As it happens, neither one figures in the book's denouement. And for a long time, the title subplot doesn't even appear, adding haze to the plot's foggy layers. The novel starts with a woman being adbucted and murdered. We don't know who did it (naturally), but there are two prime suspects: the woman's alcoholic, abusive ex-husband, and her next-door neighbor – who happens to be the paroled, sex-crazed killer from the first Martin Beck novel, Roseanna.
The murder occurs in the far south of Sweden, in territory that would later become familiar to readers of Henning Mankell: the rolling plains and drizzly atmosphere of Skåne. Martin Beck and Lennart Kollberg, though they're based in Stockholm, are key national homicide detectives, so they're sent to Skåne to bring the killer back alive. The only problem is which of the embarrassingly obvious suspects to collar. The investigation is a mess of false starts, blind alleys, and desultory police work: it is a wonder that Sjöwall & Wahlöö always managed to keep such slow plots so riveting, or to instill in us so much trust for such plodding detectives. But better than most procedurals, the Sjöwall / Wahlöö mysteries convey a sense of real lives and real-time desperation and panic. Nothing is every solved easily in a Martin Beck novel, though much can be solved in a tumbling rush through various accidents.

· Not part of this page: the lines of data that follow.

theorem addressDrop_frame (hz : OnlyChanges F z s) (m1 : Part.out ∈ F) (m2 : Part.clk ∈ F) (m3 : Part.regs ∈ F) (m4 : Part.portA ∈ F) (m5 : Part.portB ∈ F) (m6 : Part.evr ∈ F) (m10 : Part.ring ∈ F) (m14 : Part.dram ∈ F) (m15 : Part.phc ∈ F) (m16 : Part.map ∈ F) (m17 : Part.flash ∈ F) (m18 : Part.jrc ∈ F) (m21 : Part.pat ∈ F) (m22 : Part.mem ∈ F) : OnlyChanges F z (addressDrop s) := by
  unfold addressDrop
  repeat' first
    | with_reducible assumption
    | (with_reducible apply refresh_frame)
    | (with_reducible apply toState_frame)
    | (with_reducible apply updRing_frame)
    | (with_reducible apply frame_ite)
    | (intro b; refine (fun (_ : OnlyChanges F z b) => ?_) ?_; clear_value b; swap; dsimp only [b]; swap)
    | (intro b; clear_value b)
    | intro b
    | lift_lets
    | split

theorem measure_frame {th : ℤ} (hz : OnlyChanges F z s) (m1 : Part.out ∈ F) (m2 : Part.clk ∈ F) (m3 : Part.regs ∈ F) (m4 : Part.portA ∈ F) (m5 : Part.portB ∈ F) (m6 : Part.evr ∈ F) (m10 : Part.ring ∈ F) (m14 : Part.dram ∈ F) (m15 : Part.phc ∈ F) (m16 : Part.map ∈ F) (m17 : Part.flash ∈ F) (m18 : Part.jrc ∈ F) (m21 : Part.pat ∈ F) (m22 : Part.mem ∈ F) : OnlyChanges F z (measure s th) := by
  unfold measure
  repeat' first
    | with_reducible assumption
    | (with_reducible apply updRing_frame)
    | (with_reducible apply updWindow_frame)
    | (with_reducible apply updUnsync_frame)
    | (with_reducible apply updClk_frame)
    | (with_reducible apply frame_ite)
    | (intro b; refine (fun (_ : OnlyChanges F z b) => ?_) ?_; clear_value b; swap; dsimp only [b]; swap)
    | (intro b; clear_value b)
    | intro b
    | lift_lets
    | split

theorem slewDone_frame (hz : OnlyChanges F z s) (m1 : Part.out ∈ F) (m2 : Part.clk ∈ F) (m3 : Part.regs ∈ F) (m4 : Part.portA ∈ F) (m5 : Part.portB ∈ F) (m6 : Part.evr ∈ F) (m10 : Part.ring ∈ F) (m14 : Part.dram ∈ F) (m15 : Part.phc ∈ F) (m16 : Part.map ∈ F) (m17 : Part.flash ∈ F) (m18 : Part.jrc ∈ F) (m21 : Part.pat ∈ F) (m22 : Part.mem ∈ F) : OnlyChanges F z (slewDone s) := by
  unfold slewDone
  repeat' first
    | with_reducible assumption
    | (with_reducible apply updClk_frame)
    | (with_reducible apply updWindow_frame)
    | (with_reducible apply updUnsync_frame)
    | (with_reducible apply updRing_frame)
    | (with_reducible apply frame_ite)
    | (intro b; refine (fun (_ : OnlyChanges F z b) => ?_) ?_; clear_value b; swap; dsimp only [b]; swap)
    | (intro b; clear_value b)
    | intro b
    | lift_lets
    | split

theorem holdoverExpiry_frame (hz : OnlyChanges F z s) (m1 : Part.out ∈ F) (m3 : Part.regs ∈ F) (m4 : Part.portA ∈ F) (m5 : Part.portB ∈ F) (m6 : Part.evr ∈ F) (m10 : Part.ring ∈ F) : OnlyChanges F z (holdoverExpiry s) := by
  unfold holdoverExpiry
  repeat' first
    | with_reducible assumption
    | (with_reducible apply updUnsync_frame)
    | (with_reducible apply frame_ite)
    | split

theorem syncReq_frame {h : DispHdr} {t1 : Nat} (hz : OnlyChanges F z s) (m1 : Part.out ∈ F) (m3 : Part.regs ∈ F) (m4 : Part.portA ∈ F) (m5 : Part.portB ∈ F) (m6 : Part.evr ∈ F) (m10 : Part.ring ∈ F) : OnlyChanges F z (syncReq s h t1) := by
  unfold syncReq
  repeat' first
    | with_reducible assumption
    | (with_reducible refine receive_frame ?_ (fun x hx => ?_) ?_ ?_ ?_ ?_ ?_ ?_)
    | (with_reducible apply sendNear_frame)

theorem syncRsp_frame {h : DispHdr} {t1 : Nat} {t2 : Nat} {t3 : Nat} {t4 : Nat} (hz : OnlyChanges F z s) (m1 : Part.out ∈ F) (m2 : Part.clk ∈ F) (m3 : Part.regs ∈ F) (m4 : Part.portA ∈ F) (m5 : Part.portB ∈ F) (m6 : Part.evr ∈ F) (m10 : Part.ring ∈ F) (m14 : Part.dram ∈ F) (m15 : Part.phc ∈ F) (m16 : Part.map ∈ F) (m17 : Part.flash ∈ F) (m18 : Part.jrc ∈ F) (m21 : Part.pat ∈ F) (m22 : Part.mem ∈ F) : OnlyChanges F z (syncRsp s h t1 t2 t3 t4) := by
  unfold syncRsp
  repeat' first
    | with_reducible assumption
    | (with_reducible refine receive_frame ?_ (fun x hx => ?_) ?_ ?_ ?_ ?_ ?_ ?_)
    | (with_reducible apply measure_frame)
    | (with_reducible apply frame_ite)
    | split

theorem syncSend_frame (hz : OnlyChanges F z s) (m1 : Part.out ∈ F) (m10 : Part.ring ∈ F) : OnlyChanges F z (syncSend s) := by
  unfold syncSend
  repeat' first
    | with_reducible assumption
    | (with_reducible apply sendNear_frame)
    | (with_reducible apply frame_ite)
    | split
    | dsimp only

theorem enumDone_frame {n : Nat} {tbmax : Nat} (hz : OnlyChanges F z s) (m1 : Part.out ∈ F) (m2 : Part.clk ∈ F) (m3 : Part.regs ∈ F) (m4 : Part.portA ∈ F) (m5 : Part.portB ∈ F) (m6 : Part.evr ∈ F) (m10 : Part.ring ∈ F) (m14 : Part.dram ∈ F) (m15 : Part.phc ∈ F) (m16 : Part.map ∈ F) (m17 : Part.flash ∈ F) (m18 : Part.jrc ∈ F) (m21 : Part.pat ∈ F) (m22 : Part.mem ∈ F) : OnlyChanges F z (enumDone s n tbmax) := by
  unfold enumDone
  repeat' first
    | with_reducible assumption
    | (with_reducible apply updRing_frame)
    | (with_reducible apply toState_frame)
    | (with_reducible apply measure_frame)
    | (with_reducible apply ringCause_frame)
    | (with_reducible apply refresh_frame)
    | (with_reducible apply sendRepeat_frame)
    | (with_reducible apply frame_ite)
    | (intro b; refine (fun (_ : OnlyChanges F z b) => ?_) ?_; clear_value b; swap; dsimp only [b]; swap)
    | (intro b; clear_value b)
    | intro b
    | lift_lets
    | split

theorem enumWest_frame {count : Nat} {tbmax : Nat} (hz : OnlyChanges F z s) (m1 : Part.out ∈ F) (m2 : Part.clk ∈ F) (m3 : Part.regs ∈ F) (m4 : Part.portA ∈ F) (m5 : Part.portB ∈ F) (m6 : Part.evr ∈ F) (m10 : Part.ring ∈ F) (m14 : Part.dram ∈ F) (m15 : Part.phc ∈ F) (m16 : Part.map ∈ F) (m17 : Part.flash ∈ F) (m18 : Part.jrc ∈ F) (m21 : Part.pat ∈ F) (m22 : Part.mem ∈ F) : OnlyChanges F z (enumWest s count tbmax) := by
  unfold enumWest
  repeat' first
    | with_reducible assumption
    | (with_reducible apply updRing_frame)
    | (with_reducible apply sendNear_frame)
    | (with_reducible apply enumDone_frame)
    | (with_reducible apply frame_ite)
    | (intro b; refine (fun (_ : OnlyChanges F z b) => ?_) ?_; clear_value b; swap; dsimp only [b]; swap)
    | (intro b; clear_value b)
    | intro b
    | lift_lets
    | split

Meanwhile, fairly late in the game, a cop is killed, or sort of, and a copkiller (sort of) is sort of on the loose. Nothing is ever straightforward in these novels, either; there are more nuances in a chapter or two of Cop Killer than in an entire season of Law and Order.
By 1974, Sjöwall and Wahlöö had become hilariously cynical about the condition of Sweden. Everything is falling apart; the falconer isn't even bothering to call the falcon anymore. Yet within their ludicrous dystopia, Beck and Kollberg (and their new southern pal, Herrgott Allwright) stand out by virtue of their easygoing integrity – an integrity all the more enjoyable because it is marked by a fair amount of selfishness and insouciance. They don't take their bizarre fictional setting any more solemnly than it deserves, and they are therefore among the most likable characters in all of police fiction.
Sjöwall, Maj, and Per Wahlöö. Cop Killer: The story of a crime. [Polismördaren, 1974.] Translated by Thomas Teal. New York: Pantheon [Random House], 1975.